### Work request
Beginning with the line where "def PWR_RATED_TIME : Nat := 0x20000300220" appears, retype every remaining line of the data below, both the first and last included.

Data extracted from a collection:

%%

-- ==== Sys2Proof/Word.lean ====
section
/-!
DEFINITION. The word types of the IZ9 model: bytes, 64-bit registers, 32-bit lanes, and byte strings (00 R4, R5).
-/
namespace Sys2Proof

/-- One byte of a packet, record or memory (R5). -/
abbrev Byte := BitVec 8

/-- A control register is 64 bits wide (R6). -/
abbrev Word := BitVec 64

/-- A vector-lane register (07 R176). -/
abbrev Lane := BitVec 32

/-- A byte string, lowest offset first (R5). -/
abbrev Bytes := List Byte

end Sys2Proof
end

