-- ==== Sys2Proof/Syntax.lean ====
section
/-!
DEFINITION. The commands of the IZ9 model: one constructor per row of the table of operations and events (spec/opcode_table.json), with what the row takes from outside as operands.
-/
namespace Sys2Proof

open Sys2Proof.Machine
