-- ==== Sys2Proof/Machine/RegTable.lean ====
section
/-!
DEFINITION. Every register of the index (23 R698): its address, its instances, its fields with their access codes (00 R8) and its reset value, as the field maps of the owning chapters give them.
-/
namespace Sys2Proof.Machine

/-- The access codes of R8. A field RSV has no row: it reads zero and ignores writes. -/
inductive Access where
  | ro | rw | wo | w1c | w1s
  deriving DecidableEq, Repr

/-- One field of a register: its bits and its access code. -/
structure RegField where
  hi : Nat
  lo : Nat
  acc : Access
  deriving DecidableEq, Repr

/-- One register of the index: the address of its first place, how often it repeats (over dies or blocks, n1 times s1 apart, and inside a block, n2 times s2 apart), its fields, and its reset values by inner place (the last one holds for the rest). -/
structure RegRow where
  base : Nat
  n1 : Nat
  s1 : Nat
  n2 : Nat
  s2 : Nat
  fields : List RegField
  resets : List Nat
  deriving DecidableEq, Repr

/-- Place of a field inside a register. -/
structure RF where
  hi : Nat
  lo : Nat
  deriving DecidableEq, Repr

/-! ### Register addresses -/
namespace R

/-- MER_COUNT (02 R37). -/
def MER_COUNT : Nat := 0x20000200000
/-- MER_STATUS (02 R38). -/
def MER_STATUS : Nat := 0x20000200008
/-- MER_OFFSET (02 R39). -/
def MER_OFFSET : Nat := 0x20000200010
/-- MER_DOGWATCH (02 R40). -/
def MER_DOGWATCH : Nat := 0x20000200018
/-- CMD_SLOT_BUSY (03 R76). -/
def CMD_SLOT_BUSY : Nat := 0x20000100000
/-- CMD_INTAKE_STATUS (03 R77). -/
def CMD_INTAKE_STATUS : Nat := 0x20000100008
/-- CMD_RING_BASE (03 R78). -/
def CMD_RING_BASE (j : Nat) : Nat := 0x20000100100 + j * 0x20
/-- CMD_RING_CTRL (03 R79). -/
def CMD_RING_CTRL (j : Nat) : Nat := 0x20000100108 + j * 0x20
/-- CMD_RING_HEAD (03 R81). -/
def CMD_RING_HEAD (j : Nat) : Nat := 0x20000100110 + j * 0x20
/-- CMD_RING_CONSUMED (03 R82). -/
def CMD_RING_CONSUMED (j : Nat) : Nat := 0x20000100118 + j * 0x20
/-- CDn_ARRAY_MAP (05 R137). -/
def CDn_ARRAY_MAP (n : Nat) (j : Nat) : Nat := 0x20000e01000 + n * 0x100000 + j * 0x8
/-- CDn_ARRAY_STATUS (05 R138). -/
def CDn_ARRAY_STATUS (n : Nat) : Nat := 0x20000e01100 + n * 0x100000
/-- CDn_MM_TILES (05 R139). -/
def CDn_MM_TILES (n : Nat) : Nat := 0x20000e01108 + n * 0x100000
/-- CDn_MM_STALL (05 R140). -/
def CDn_MM_STALL (n : Nat) : Nat := 0x20000e01110 + n * 0x100000
/-- REL_STATUS (06 R171). -/
def REL_STATUS : Nat := 0x20000d00000
/-- REL_HOPS (06 R172). -/
def REL_HOPS : Nat := 0x20000d00008
/-- REL_ERRORS (06 R173). -/
def REL_ERRORS : Nat := 0x20000d00010
/-- REL_HOLD (06 R174). -/
def REL_HOLD : Nat := 0x20000d00018
/-- CDn_KSPLIT_HOPS (06 R175). -/
def CDn_KSPLIT_HOPS (n : Nat) : Nat := 0x20000e01200 + n * 0x100000
/-- CDn_VEC_STATUS (07 R199). -/
def CDn_VEC_STATUS (n : Nat) : Nat := 0x20000e01300 + n * 0x100000
/-- CDn_VEC_WAVES (07 R200). -/
def CDn_VEC_WAVES (n : Nat) (j : Nat) : Nat := 0x20000e01310 + n * 0x100000 + j * 0x10
/-- CDn_VEC_STALL (07 R201). -/
def CDn_VEC_STALL (n : Nat) (j : Nat) : Nat := 0x20000e01318 + n * 0x100000 + j * 0x10
/-- EMB_STATUS (08 R228). -/
def EMB_STATUS : Nat := 0x20000c00000
/-- EMB_LOOKUPS (08 R229). -/
def EMB_LOOKUPS : Nat := 0x20000c00008
/-- EMB_SERVED (08 R230). -/
def EMB_SERVED : Nat := 0x20000c00010
/-- EMB_ERRORS (08 R231). -/
def EMB_ERRORS : Nat := 0x20000c00018
/-- EMB_STAGE (08 R232). -/
def EMB_STAGE : Nat := 0x20000c00020
/-- TRB_COUNTER (09 R257). -/
def TRB_COUNTER (j : Nat) : Nat := 0x20000104000 + j * 0x10
/-- TRB_PER_STEP (09 R258). -/
def TRB_PER_STEP (j : Nat) : Nat := 0x20000104008 + j * 0x10
/-- CMD_FERRY_BYTES (09 R259). -/
def CMD_FERRY_BYTES : Nat := 0x20000104400
/-- CDn_UPD_STATUS (09 R260). -/
def CDn_UPD_STATUS (n : Nat) : Nat := 0x20000e01400 + n * 0x100000
/-- CDn_UPD_BLOCKS (09 R261). -/
def CDn_UPD_BLOCKS (n : Nat) : Nat := 0x20000e01408 + n * 0x100000
/-- ARB_HM_COUNTS (10 R296). -/
def ARB_HM_COUNTS : Nat := 0x20000008000
/-- ARB_HM_LAST (10 R297). -/
def ARB_HM_LAST : Nat := 0x20000008008
/-- ARB_ESC_STATUS (10 R298). -/
def ARB_ESC_STATUS : Nat := 0x20000008100
/-- ARB_ESC_STEP (10 R299). -/
def ARB_ESC_STEP : Nat := 0x20000008108
/-- ARB_ESC_STAGE (10 R300). -/
def ARB_ESC_STAGE : Nat := 0x20000008110
/-- ARB_ESC_EVENTS (10 R301). -/
def ARB_ESC_EVENTS : Nat := 0x20000008118
/-- CDn_VRN_STATUS (10 R302). -/
def CDn_VRN_STATUS (n : Nat) : Nat := 0x20000e01500 + n * 0x100000
/-- CDn_VRN_COUNTS (10 R303). -/
def CDn_VRN_COUNTS (n : Nat) : Nat := 0x20000e01508 + n * 0x100000
/-- CDn_VRN_STRIKES (10 R304). -/
def CDn_VRN_STRIKES (n : Nat) (j : Nat) : Nat := 0x20000e01600 + n * 0x100000 + j * 0x8
/-- CRC_CFG (11 R317). -/
def CRC_CFG (j : Nat) : Nat := 0x20000a00000 + j * 0x80
/-- CRC_POLY (11 R318). -/
def CRC_POLY (j : Nat) : Nat := 0x20000a00008 + j * 0x80
/-- CRC_INIT (11 R319). -/
def CRC_INIT (j : Nat) : Nat := 0x20000a00010 + j * 0x80
/-- CRC_XOROUT (11 R320). -/
def CRC_XOROUT (j : Nat) : Nat := 0x20000a00018 + j * 0x80
/-- CRC_VALUE (11 R321). -/
def CRC_VALUE (j : Nat) : Nat := 0x20000a00020 + j * 0x80
/-- CRC_EXPECT (11 R322). -/
def CRC_EXPECT (j : Nat) : Nat := 0x20000a00028 + j * 0x80
/-- CRC_START (11 R323). -/
def CRC_START (j : Nat) : Nat := 0x20000a00030 + j * 0x80
/-- CRC_LENGTH (11 R324). -/
def CRC_LENGTH (j : Nat) : Nat := 0x20000a00038 + j * 0x80
/-- CRC_CTRL (11 R325). -/
def CRC_CTRL (j : Nat) : Nat := 0x20000a00040 + j * 0x80
/-- CRC_STATUS (11 R326). -/
def CRC_STATUS (j : Nat) : Nat := 0x20000a00048 + j * 0x80
/-- CRC_RESULT (11 R327). -/
def CRC_RESULT (j : Nat) : Nat := 0x20000a00050 + j * 0x80
/-- CRC_DATA (11 R328). -/
def CRC_DATA (j : Nat) : Nat := 0x20000a00058 + j * 0x80
/-- CRC_PROGRESS (11 R329). -/
def CRC_PROGRESS (j : Nat) : Nat := 0x20000a00060 + j * 0x80
/-- CRC_HELD (11 R330). -/
def CRC_HELD : Nat := 0x20000a00400
/-- CRC_EVENTS (11 R331). -/
def CRC_EVENTS : Nat := 0x20000a00408
/-- HBM_STACK_STATUS (12 R357). -/
def HBM_STACK_STATUS (j : Nat) : Nat := 0x20000600000 + j * 0x8
/-- HBM_CE (12 R358). -/
def HBM_CE (j : Nat) : Nat := 0x20000600040 + j * 0x8
/-- HBM_UE (12 R359). -/
def HBM_UE (j : Nat) : Nat := 0x20000600080 + j * 0x8
/-- HBM_RETIRE (12 R360). -/
def HBM_RETIRE : Nat := 0x20000600100
/-- HBM_DONATE (12 R361). -/
def HBM_DONATE : Nat := 0x20000600108
/-- HBM_ADVISE (12 R362). -/
def HBM_ADVISE : Nat := 0x20000600110
/-- HBM_MAP_SEL (12 R363). -/
def HBM_MAP_SEL : Nat := 0x20000600118
/-- HBM_MAP_ENTRY (12 R364). -/
def HBM_MAP_ENTRY : Nat := 0x20000600120
/-- HBM_GOV (12 R365). -/
def HBM_GOV (j : Nat) : Nat := 0x20000600200 + j * 0x8
/-- HBM_GOV_BYTES (12 R366). -/
def HBM_GOV_BYTES (j : Nat) : Nat := 0x20000600240 + j * 0x8
/-- HBM_SCRUB (12 R367). -/
def HBM_SCRUB : Nat := 0x20000600300
/-- HBM_SCRUB_POS (12 R368). -/
def HBM_SCRUB_POS : Nat := 0x20000600308
/-- ARB_LINK_STATUS (13 R388). -/
def ARB_LINK_STATUS (j : Nat) : Nat := 0x20000002000 + j * 0x10
/-- ARB_LINK_COUNTS (13 R389). -/
def ARB_LINK_COUNTS (j : Nat) : Nat := 0x20000002008 + j * 0x10
/-- ARB_LANE_SEL (13 R390). -/
def ARB_LANE_SEL : Nat := 0x20000002100
/-- ARB_LANE_GROUP (13 R391). -/
def ARB_LANE_GROUP : Nat := 0x20000002108
/-- ARB_LINK_EVENTS (13 R392). -/
def ARB_LINK_EVENTS : Nat := 0x20000002110
/-- ARB_LINK_POLICY (13 R393). -/
def ARB_LINK_POLICY : Nat := 0x20000002118
/-- DRD_PORT_STATUS (14 R420). -/
def DRD_PORT_STATUS (j : Nat) : Nat := 0x20000900000 + j * 0x40
/-- DRD_PORT_PEER (14 R421). -/
def DRD_PORT_PEER (j : Nat) : Nat := 0x20000900008 + j * 0x40
/-- DRD_PORT_PEER_INFO (14 R422). -/
def DRD_PORT_PEER_INFO (j : Nat) : Nat := 0x20000900010 + j * 0x40
/-- DRD_PORT_LANES (14 R423). -/
def DRD_PORT_LANES (j : Nat) : Nat := 0x20000900018 + j * 0x40
/-- DRD_PORT_FEC (14 R424). -/
def DRD_PORT_FEC (j : Nat) : Nat := 0x20000900020 + j * 0x40
/-- DRD_PORT_ERRORS (14 R425). -/
def DRD_PORT_ERRORS (j : Nat) : Nat := 0x20000900028 + j * 0x40
/-- DRD_PORT_REPLAY (14 R426). -/
def DRD_PORT_REPLAY (j : Nat) : Nat := 0x20000900030 + j * 0x40
/-- DRD_PORT_LOST (14 R427). -/
def DRD_PORT_LOST (j : Nat) : Nat := 0x20000900038 + j * 0x40
/-- DRD_STATUS (14 R428). -/
def DRD_STATUS : Nat := 0x20000901000
/-- DRD_EVENTS (14 R429). -/
def DRD_EVENTS : Nat := 0x20000901008
/-- DRD_REPLAY_REGION (14 R430). -/
def DRD_REPLAY_REGION : Nat := 0x20000901010
/-- RSEn_DRAW_STATUS (15 R456). -/
def RSEn_DRAW_STATUS (n : Nat) : Nat := 0x20000700000 + n * 0x100000
/-- RSEn_DRAW_BEAT (15 R457). -/
def RSEn_DRAW_BEAT (n : Nat) : Nat := 0x20000700008 + n * 0x100000
/-- RSEn_ROUTE_SEL (15 R458). -/
def RSEn_ROUTE_SEL (n : Nat) : Nat := 0x20000700010 + n * 0x100000
/-- RSEn_ROUTE (15 R459). -/
def RSEn_ROUTE (n : Nat) : Nat := 0x20000700018 + n * 0x100000
/-- RSEn_RING_SEL (15 R460). -/
def RSEn_RING_SEL (n : Nat) : Nat := 0x20000700020 + n * 0x100000
/-- RSEn_RING (15 R461). -/
def RSEn_RING (n : Nat) : Nat := 0x20000700028 + n * 0x100000
/-- RSEn_BEARING_COUNTS (15 R462). -/
def RSEn_BEARING_COUNTS (n : Nat) : Nat := 0x20000700030 + n * 0x100000
/-- RSEn_FEED (15 R463). -/
def RSEn_FEED (n : Nat) (j : Nat) : Nat := 0x20000700400 + n * 0x100000 + j * 0x8
/-- LNT_STATUS (15 R464). -/
def LNT_STATUS : Nat := 0x20000708000
/-- LNT_LINE (15 R465). -/
def LNT_LINE (j : Nat) : Nat := 0x20000708010 + j * 0x8
/-- DRD_CHART_EPOCH (16 R491). -/
def DRD_CHART_EPOCH : Nat := 0x20000901100
/-- DRD_CHART_STATUS (16 R492). -/
def DRD_CHART_STATUS : Nat := 0x20000901108
/-- DRD_TABLE_GEN (16 R493). -/
def DRD_TABLE_GEN : Nat := 0x20000901110
/-- DRD_TABLE_COUNTS (16 R494). -/
def DRD_TABLE_COUNTS : Nat := 0x20000901118
/-- DRD_ROUTE_SEL (16 R495). -/
def DRD_ROUTE_SEL : Nat := 0x20000901120
/-- DRD_ROUTE_ALT (16 R496). -/
def DRD_ROUTE_ALT (j : Nat) : Nat := 0x20000901128 + j * 0x8
/-- DRD_ADMIT (16 R497). -/
def DRD_ADMIT (j : Nat) : Nat := 0x20000901200 + j * 0x8
/-- DRD_ROUTE_EVENTS (16 R498). -/
def DRD_ROUTE_EVENTS : Nat := 0x20000901300
/-- REL_RECKON_STATUS (17 R522). -/
def REL_RECKON_STATUS : Nat := 0x20000d00100
/-- REL_RECKON_REBUILD (17 R523). -/
def REL_RECKON_REBUILD : Nat := 0x20000d00108
/-- REL_RECKON_COUNTS (17 R524). -/
def REL_RECKON_COUNTS : Nat := 0x20000d00110
/-- REL_RECKON_STALE (17 R525). -/
def REL_RECKON_STALE : Nat := 0x20000d00118
/-- REL_SNAP_BYTES (17 R526). -/
def REL_SNAP_BYTES : Nat := 0x20000d00120
/-- SEC_STATUS (18 R557). -/
def SEC_STATUS : Nat := 0x20000b00000
/-- SEC_BIND (18 R558). -/
def SEC_BIND : Nat := 0x20000b00008
/-- SEC_KEY_COUNTER (18 R559). -/
def SEC_KEY_COUNTER : Nat := 0x20000b00010
/-- SEC_KEYS (18 R560). -/
def SEC_KEYS : Nat := 0x20000b00018
/-- SEC_LINK_KEYS (18 R561). -/
def SEC_LINK_KEYS : Nat := 0x20000b00020
/-- SEC_ROTATION (18 R562). -/
def SEC_ROTATION : Nat := 0x20000b00028
/-- SEC_SCRUB (18 R563). -/
def SEC_SCRUB : Nat := 0x20000b00030
/-- SEC_SCRUB_FAILS (18 R564). -/
def SEC_SCRUB_FAILS : Nat := 0x20000b00038
/-- SEC_EVENTS (18 R565). -/
def SEC_EVENTS : Nat := 0x20000b00040
/-- SEC_COUNTS (18 R566). -/
def SEC_COUNTS : Nat := 0x20000b00048
/-- LOG_STATUS (19 R594). -/
def LOG_STATUS : Nat := 0x20000500000
/-- LOG_LOST_TOTAL (19 R595). -/
def LOG_LOST_TOTAL : Nat := 0x20000500008
/-- LOG_CTR_SEL (19 R596). -/
def LOG_CTR_SEL : Nat := 0x20000500010
/-- LOG_CTR (19 R597). -/
def LOG_CTR : Nat := 0x20000500018
/-- LOG_CTR_LOST (19 R598). -/
def LOG_CTR_LOST : Nat := 0x20000500020
/-- LOG_LADDER (19 R599). -/
def LOG_LADDER : Nat := 0x20000500028
/-- LOG_MGMT (19 R600). -/
def LOG_MGMT : Nat := 0x20000500030
/-- LOG_TESTS (19 R601). -/
def LOG_TESTS : Nat := 0x20000500038
/-- LOG_HOST_EVENTS (19 R602). -/
def LOG_HOST_EVENTS : Nat := 0x20000500040
/-- LOG_ENTRY (19 R603). -/
def LOG_ENTRY (j : Nat) : Nat := 0x20000510000 + j * 0x8
/-- ARB_BOOT_STATUS (20 R623). -/
def ARB_BOOT_STATUS : Nat := 0x20000001000
/-- ARB_FW_INFO (20 R624). -/
def ARB_FW_INFO : Nat := 0x20000001008
/-- ARB_DIE_REV (20 R625). -/
def ARB_DIE_REV (j : Nat) : Nat := 0x20000001040 + j * 0x10
/-- ARB_DIE_CAP (20 R626). -/
def ARB_DIE_CAP (j : Nat) : Nat := 0x20000001048 + j * 0x10
/-- ARB_WITHHELD (20 R627). -/
def ARB_WITHHELD : Nat := 0x200000010b0
/-- CMD_BOOT_STATUS (20 R628). -/
def CMD_BOOT_STATUS : Nat := 0x20000100010
/-- PWR_DOMAIN_STATE (21 R650). -/
def PWR_DOMAIN_STATE : Nat := 0x20000300000
/-- PWR_DOMAIN_FAULT (21 R651). -/
def PWR_DOMAIN_FAULT : Nat := 0x20000300008
/-- PWR_ANCHOR_STATUS (21 R652). -/
def PWR_ANCHOR_STATUS : Nat := 0x20000300100
/-- PWR_ANCHOR_ENTER (21 R653). -/
def PWR_ANCHOR_ENTER : Nat := 0x20000300108
/-- PWR_ANCHOR_WAKE (21 R654). -/
def PWR_ANCHOR_WAKE : Nat := 0x20000300110
/-- CLK_LOOP (21 R655). -/
def CLK_LOOP (j : Nat) : Nat := 0x20000400000 + j * 0x8
/-- CLK_SET (21 R656). -/
def CLK_SET (j : Nat) : Nat := 0x20000400080 + j * 0x8
/-- CLK_XIN_STATUS (21 R657). -/
def CLK_XIN_STATUS : Nat := 0x20000400100
/-- CLK_OSC (21 R658). -/
def CLK_OSC : Nat := 0x20000400108
/-- PWR_INPUT (22 R679). -/
def PWR_INPUT : Nat := 0x20000300200
/-- PWR_CAP (22 R680). -/
def PWR_CAP : Nat := 0x20000300208
/-- PWR_THERMAL (22 R681). -/
def PWR_THERMAL : Nat := 0x20000300210
/-- PWR_RATED_STATUS (22 R682). -/
def PWR_RATED_STATUS : Nat := 0x20000300218
/-- PWR_RATED_TIME (22 R683). -/
def PWR_RATED_TIME : Nat := 0x20000300220
/-- BLK_IDENT (23 R691). -/
def BLK_IDENT (n : Nat) : Nat := 0x200000fff00 + n * 0x100000
/-- BLK_STATUS (23 R692). -/
def BLK_STATUS (n : Nat) : Nat := 0x200000fff08 + n * 0x100000
/-- CMD_REG_TARGET (23 R695). -/
def CMD_REG_TARGET : Nat := 0x20000103000
/-- CMD_REG_DATA (23 R696). -/
def CMD_REG_DATA : Nat := 0x20000103008
/-- CMD_REG_CTRL (23 R697). -/
def CMD_REG_CTRL : Nat := 0x20000103010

%%

### The completed task
def PWR_RATED_TIME : Nat := 0x20000300220
/-- BLK_IDENT (23 R691). -/
def BLK_IDENT (n : Nat) : Nat := 0x200000fff00 + n * 0x100000
/-- BLK_STATUS (23 R692). -/
def BLK_STATUS (n : Nat) : Nat := 0x200000fff08 + n * 0x100000
/-- CMD_REG_TARGET (23 R695). -/
def CMD_REG_TARGET : Nat := 0x20000103000
/-- CMD_REG_DATA (23 R696). -/
def CMD_REG_DATA : Nat := 0x20000103008
/-- CMD_REG_CTRL (23 R697). -/
def CMD_REG_CTRL : Nat := 0x20000103010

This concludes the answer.